KKR was the firm most frequently named as a leader in ESG practices for the second year in a row. The firm launched its Green Portfolio Program in 2008 to generate operational improvements at its portfolio companies. The program was created in partnership with the Environmental Defense Fund and focuses its efforts on reducing emissions, electricity usage and other environmentally focused operational improvements. KKR estimates that through its first five years the program has generated $917 million in cost savings and additional revenue. According to KKR, 25 companies have participated and avoided more than 1.8 million metric tons of GHG emissions since the programs inception. Also included on the Green Portfolio Program website are numerous case studies and statistics that show the impact of the firms ESG programs. For example, KKR portfolio company Oriental Brewery, which installed a modified boiler system and optimized the fermentation processes in-house, reported that from 2008 to 2010, the company avoided $17.7 million in energy costs and 19 million cubic meters of water consumption. KKR also operates initiatives at its portfolio companies to improve transparency, employee health and sourcing practices and supply-chain risks.

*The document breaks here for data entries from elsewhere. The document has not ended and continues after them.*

/-- With the last word the S-op takes its entry, and renaming begins. -/
theorem State.withWord_whole {p : PendingSop} (hw : p.whole = true) (hq : s.overQuotas x p = false) :
    (s.withWord x p).window = s.window ++ [s.workOf x p] ∧ ((s.withWord x p).ctx x).pending =
      some { p with tid := some (nextTid x (s.ctx x).count), todo := renameList 0 p.ops } := by
  have hq' : (s.modCtx x fun c => { c with pending := some p }).overQuotas x p = false := by
    simpa [State.overQuotas] using hq
  simp only [State.withWord, hw, if_true, State.takeWork, hq', Bool.false_eq_true, if_false]
  constructor
  · simp only [State.window_modCtx, State.window_take, State.workOf, freshEntry, State.ctx_modCtx, if_true]
    rfl
  · simp

/-- With another word it waits for the next. -/
theorem State.withWord_part {p : PendingSop} (hw : p.whole = false) :
    s.withWord x p = s.modCtx x fun c => { c with pending := some p } := by simp [State.withWord, hw]

theorem task_goes (h : s.Decodes x) {w : TaskWord} {k : CapBits}
    (hk : ((s.ctx x).findCap fun k => capHas k rExec && covers k w.kobj.toNat w.koff.toNat 1) = some k) :
    execTask w s = .next (s.withWord x ⟨some w, none, [], [], k, [], none, []⟩) := by
  rw [execTask, sop_decodes h]
  simp only [hk]

theorem copy_waits (h : s.Decodes x) {w : CopyWord} (hc : w.clamp = false ∨ x = 0) :
    execCopy w s = .next (s.modCtx x fun c => { c with pending := some ⟨none, some w, [], [], 0, [], none, []⟩ }) := by
  have hc' : (w.clamp && x != 0) = false := by obtain e | e := hc <;> simp [e]
  rw [execCopy, sop_decodes h]
  simp only [hc', Bool.false_eq_true, if_false]
  rw [State.withWord_part rfl]

/-- An IN operand of a bound buffer resolves to the present mappings of its segments, and waits for their producers (R109, R110). -/
def Buf.reads (b : Buf) (w : OpdWord) : ROperand :=
  { w := w, segs := (opdSegments w b.seglog).map fun j => (SMap.get homeMap b.map j, homeMap, homeMap), seglog := b.seglog,
    seg0 := w.first / 2 ^ b.seglog, atomic := false, bid := b.bid,
    prods := (((opdSegments w b.seglog).map fun j => SMap.get 0 b.prod j).filter (· != 0)).map (· - 1), obj := b.obj,
    base := b.start }

theorem resolveOpd_reads {c : Context} {w : OpdWord} {b : Buf} (hb : SMap.get Buf.unbound c.fe.btab w.buf.toNat = b)
    (he : w.isExt = false) (hm : w.mode = 0) (hbound : b.bound = true) (hl : w.first + w.size ≤ b.len) :
    resolveOpd c w [] = .inr (b.reads w) := by
  simp [resolveOpd, Buf.reads, hb, he, hm, hbound, hl.not_gt]

theorem Buf.mem_reads_prods (b : Buf) (w : OpdWord) (t : Nat) :
    t ∈ (b.reads w).prods ↔ ∃ j ∈ opdSegments w b.seglog, SMap.get 0 b.prod j = t + 1 := by
  simp only [Buf.reads, List.mem_map, List.mem_filter, bne_iff_ne]
  constructor
  · rintro ⟨_, ⟨⟨j, hj, rfl⟩, h0⟩, rfl⟩
    exact ⟨j, hj, by omega⟩
  · rintro ⟨j, hj, e⟩
    exact ⟨t + 1, ⟨⟨j, hj, e⟩, by omega⟩, by omega⟩

section
variable {p : PendingSop} (hx : s.curCtx = x) (hr : (s.ctx x).run = 1) (hp : (s.ctx x).pending = some p)
include hx hr hp

theorem extension_wanted {want : PendingSop → Bool} (hw : want p = true) (f : Nat → PendingSop → State) :
    extension s want f = .next (f x p) := by
  subst hx
  rw [extension, onCtx_decodes hr, hp]
  simp only [hw, if_true]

Doughty Hanson has been active in ESG issues and practices for several years and became the first PE signatory to the PRI in June 2007. The London-based PE firm was also one of the first to produce an ESGfocused report, partnering with the World Wildlife Fund in 2011 for Private Equity and Responsible Investment. On its website, the firm includes a list of ESG policy items it seeks to achieve, a case study for one of its portfolio companies, details on its own carbon neutrality efforts, and information on social investment and charitable efforts. As was the case for many of the GP respondents to our survey, Doughty Hanson sees undertaking ESG issues not as a burden, but as a way for the firm and its portfolio companies to enhance value, elevate the brand and reduce risks associated with poor governance. According to the firm, the projects it undertakes are: commercially driven and are designed to mitigate the financial and reputational risks to which Doughty Hanson, our portfolio companies and our investors are exposed. They also create additional opportunities to increase the value of our portfolio companies, enhance their brands and better position them for exit.